Lately, I’ve been feeling a deep call to purge. My friend must be feeling it, too, because she invited me to do a minimalist challenge. It’s based on a website she follows, but we adapted it to suit our needs.
Each day in January, we text a picture of the items we are planning to get rid of along with a funny little anecdote about why we’re choosing to get rid of them. On the first day, we got rid of one item. The second day, two items, and so on. Neither of us could foresee ourselves being able to physically remove the items from our house to a donation center each day, so we’ve settled on putting them in a “purge pile” to be taken all together to donate at the end of the month.
Texting each day has been a nice way to keep in touch with my friend. She and I were college roommates, and we’ve helped each other drag our junk from house to house plenty of times as we moved over the years. Now it’s fun to band together to help each other get rid of the excess.
We’re only a few days into the challenge, but it’s motivated me to start sorting through some of the deep, dark recesses of our house, and I can’t believe some of the junk I’ve found.
So far on the list — an online banking manual for a bank I haven’t used in over a decade, giant cardboard boxes, a doodad that went to a car seat we haven’t owned for three years and an old name tag holder I got at a conference four years ago.
The crazy thing, though, is I actually considered keeping some of these things. I held them in my hands, worrying I might want to use them someday. As I debated, I imagined what I would say in the text to my friend if I decided to get rid of them. It was in that moment, mentally texting her the reasons, that I could finally see how ridiculous it would be to keep this stuff.

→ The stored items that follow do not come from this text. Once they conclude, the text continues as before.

-- ==== Sys2Proof/Machine/Operands.lean ====
section
/-! DEFINITION. The implicit operands of the commands (30_encoding.md R72, 41_sponge.md R145) and the
registers as the host reads and writes them (10_state.md R39). -/

namespace Sys2Proof.Machine

/-- rB = RATE div 8, the block size in bytes (41_sponge.md). -/
def State.rB (s : State) : Nat := s.rate.toNat / 8

/-- The length of the next chunk of input, n of ABSORB (41_sponge.md R133). -/
def State.chunkLen (s : State) : Nat := min (s.inlen.toNat - s.iptr.toNat) s.rB

/-- The length of the next block of output, n of SQUEEZE (41_sponge.md R135). -/
def State.blockLen (s : State) : Nat := min (s.outlen.toNat - s.optr.toNat) s.rB

/-- Input byte i of the next chunk: IN[IPTR + i] (41_sponge.md R145). -/
def State.chunkByte (s : State) (i : Nat) : Byte := s.inByte (s.iptr.toNat + i)

/-- The input of an invocation: IN[0..INLEN-1] (30_encoding.md R72). -/
def State.inputBytes (s : State) : List Byte := (List.range s.inlen.toNat).map s.inByte

/-- The value RD returns (43_host_access.md R181, 10_state.md R39). -/
def readCsr (reg : Csr) (s : State) : Word :=
  match reg with
  | .cmd => 0
  | .status => statusWord s
  | .rate => s.rate
  | .cap => s.cap
  | .sfx => s.sfx.setWidth 32
  | .inlen => s.inlen
  | .outlen => s.outlen
  | .blk => s.blk.setWidth 32
  | .iptr => s.iptr
  | .optr => s.optr
  | .perm => permWord s

/-- REG <- v for the parameter registers, SFX taking v[7:0] (43_host_access.md R182). The others are
not stored to: CMD executes, the rest are read-only. -/
def writeCsr (reg : Csr) (v : Word) (s : State) : State :=
  match reg with
  | .rate => { s with rate := v }
  | .cap => { s with cap := v }
  | .sfx => { s with sfx := v.setWidth 8 }
  | .inlen => { s with inlen := v }
  | .outlen => { s with outlen := v }
  | .cmd => s
  | .status => s
  | .blk => s
  | .iptr => s
  | .optr => s
  | .perm => s

/-- The access column of 10_state.md R39: RO. -/
def Csr.isReadOnly : Csr → Bool
  | .status | .blk | .iptr | .optr | .perm => true
  | .cmd | .rate | .cap | .sfx | .inlen | .outlen => false

/-- The parameter registers, which the write lock covers (43_host_access.md R185). -/
def Csr.isParam : Csr → Bool
  | .rate | .cap | .sfx | .inlen | .outlen => true
  | .cmd | .status | .blk | .iptr | .optr | .perm => false

/-- RDB: the byte of a space at an offset (43_host_access.md R183). -/
def readSpace (space : Space) (offset : Nat) (s : State) : Byte :=
  match space with
  | .stateBytes => s.lanes.byte offset
  | .input => s.inByte offset
  | .output => s.outByte offset

/-- WRB: one byte of S or IN; OUT is never written by the host (43_host_access.md R183). -/
def writeSpace (space : Space) (offset : Nat) (v : Byte) (s : State) : State :=
  match space with
  | .stateBytes => { s with lanes := s.lanes.setByte offset v }
  | .input => { s with inBuf := s.inBuf.set offset v }
  | .output => s

/-- Size of a space for this machine (20_memory.md R50). -/
abbrev spaceSize (space : Space) (s : State) : Nat :=
  match space with
  | .stateBytes => 200
  | .input => s.params.inBytes
  | .output => s.params.outBytes

end Sys2Proof.Machine
end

And while texting has definitely helped me in this challenge, I have found one downside to it — I want some of my friend’s old junk! Yesterday, she was giving away an adorable clear serving platter with multicolored stars. It would be so fun to use it for bringing cookies to gatherings or serving people at card parties. But I don’t need it. Most of the time, it would just be gathering dust at my house like it is at hers.
Hopefully, I can resist the urge to accumulate instead of purge, because I am starting to notice there is something deeply satisfying about getting rid of unneeded items and moving toward a house where we have what we need and nothing more.
Jenni DeWitt is married and has two sons, the youngest of whom battled childhood leukemia — and won. Jenni writes weekly for Momaha.com. She is the author of “Forty Days” and “Why Won’t God Talk to Me?” You can read more about Jenni here.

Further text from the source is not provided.